PingDirectory provides the ability to filter the data written to access logs based on connection criteria (see the appendix for a configuration example). This provides us with a mechanism to create a custom access log that only contains operations performed by specific accounts.

This can be used with new or existing applications to collect data about how the application behaves. The bin/summarize-access-log utility can be used against this application-specific log file to generate an overview of the types of searches that are run by the application, index utilization, errors, and an operation response time histogram.

Having this information documented provides a useful comparison if the application begins to experience production issues and can greatly simplify troubleshooting.

Schema modification

The ability to extend the schema should not be delegated to any groups outside of the directory administrators.
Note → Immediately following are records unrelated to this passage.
-- ==== Sys2Proof/Machine/Sha3.lean ====
section
/-! DEFINITION. SHA3-256, the hash that images, reports and the capability block use (R334, R404, R425, R428). The spec names
the function and does not restate it. -/

namespace Sys2Proof.Machine

/-- The hash's state: 25 lanes, five to a plane. -/
abbrev Sponge : Type := Vector Word 25

/-- Where column `x` of plane `y` stands, both modulo 5. -/
def lanePlace (x y : Nat) : Fin 25 := Fin.ofNat 25 (x % 5 + 5 * (y % 5))

/-- The parity of a column over the planes. -/
def columnParity (a : Sponge) (x : Nat) : Word := (List.range 5).foldl (fun w y => w ^^^ a.get (lanePlace x y)) 0

/-- Every lane takes up the parities of the columns beside it. -/
def spread (a : Sponge) : Sponge :=
  Vector.ofFn fun i => a.get i ^^^ columnParity a (i.val + 4) ^^^ (columnParity a (i.val + 1)).rotateLeft 1

/-- The lanes but the first change places along one chain, the `t`-th turned by the `t`-th triangular number. -/
def shuffle (a : Sponge) : Sponge :=
  ((List.range 24).foldl (fun (q : Nat × Nat × Sponge) t =>
    let dest := lanePlace q.2.1 (2 * q.1 + 3 * q.2.1)
    (q.2.1, (2 * q.1 + 3 * q.2.1) % 5,
      q.2.2.set dest.val ((a.get (lanePlace q.1 q.2.1)).rotateLeft ((t + 1) * (t + 2) / 2 % 64)) dest.isLt)) (1, 0, a)).2.2

/-- Each lane takes up the next of its plane but one, masked by the next. -/
def combine (a : Sponge) : Sponge :=
  Vector.ofFn fun i =>
    let y := i.val / 5
    a.get i ^^^ (a.get (lanePlace (i.val + 2) y) &&& ~~~(a.get (lanePlace (i.val + 1) y)))

/-- The generator of the round constants, over the polynomial x^8 + x^6 + x^5 + x^4 + 1. -/
def nextBit (r : Nat) : Nat := if r < 128 then 2 * r else (2 * r) ^^^ 0x171

/-- The seven bits of a round's constant, from the generator at `r`, and where it stands then. -/
def roundConst (r : Nat) : Nat × Nat :=
  [0, 1, 3, 7, 15, 31, 63].foldl (fun q p => (q.1 + q.2 % 2 * 2 ^ p, nextBit q.2)) (0, r)

/-- One round; the generator goes with the state. -/
def spongeRound (q : Sponge × Nat) : Sponge × Nat :=
  let a := combine (shuffle (spread q.1))
  let k := roundConst q.2
  (a.set 0 (a[0] ^^^ BitVec.ofNat 64 k.1), k.2)

/-- The 24 rounds. -/
def permute (a : Sponge) : Sponge := ((List.range 24).foldl (fun q _ => spongeRound q) (a, 1)).1

/-- A message with its padding, whole blocks of 136 bytes. -/
def sha3Blocks (m : List Byte) : List Byte :=
  let n := 136 - m.length % 136
  m ++ (List.range n).map fun i => (if i = 0 then 0x06 else 0) ||| (if i + 1 = n then 0x80 else 0)

/-- A block goes into the first 17 lanes. -/
def takeBlock (p : List Byte) (a : Sponge) (k : Nat) : Sponge :=
  permute (Vector.ofFn fun i =>
    if i.val < 17 then a.get i ^^^ BitVec.ofNat 64 (leNat ((p.drop (136 * k + 8 * i.val)).take 8)) else a.get i)

/-- SHA3-256: the first 32 bytes of the state once every block is in. -/
def sha3 (m : List Byte) : List Byte :=
  let p := sha3Blocks m
  (((List.range (p.length / 136)).foldl (takeBlock p) (Vector.replicate 25 0)).toList.take 4).flatMap fun w => leBytes 8 w.toNat

end Sys2Proof.Machine
end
If an application area needs to extend the schema they will need to document their requirements. Their documentation should include:

  • Attribute names

  • objectclass definitions

  • Single or multi-valued

  • Attribute syntaxes

  • Attribute indexing requirements

  • Who owns the data in the attribute

  • How the data is stored in the system of record (if the directory will not be the system of record)

The application area might need some help and guidance to answer these questions.

Before extending the schema, the data owners associated with this new data should be contacted and their approval granted and documented.

JSON attributes

If an application’s data storage requirements cannot easily be met by a defined, structured schema (for example, largely non-homogeneous data), consider creating application specific JSON attributes for the application.

Because JSON attributes can contain any JSON-formatted set of data, they’re an ideal candidate for storing complex data and relationships that cannot be easily defined or stored in a traditional hierarchical data model.

Because there could be little enforcement as to what gets populated, care should be taken with JSON attributes, and their usage should be reviewed on an annual basis.

Optionally, you can place restrictions on JSON attributes to restrict things such as allowable keys, must and may keys, and syntaxes. You can find more information in Configuring JSON attribute constraints for details on how to implement JSON restrictions and JSON key indexing.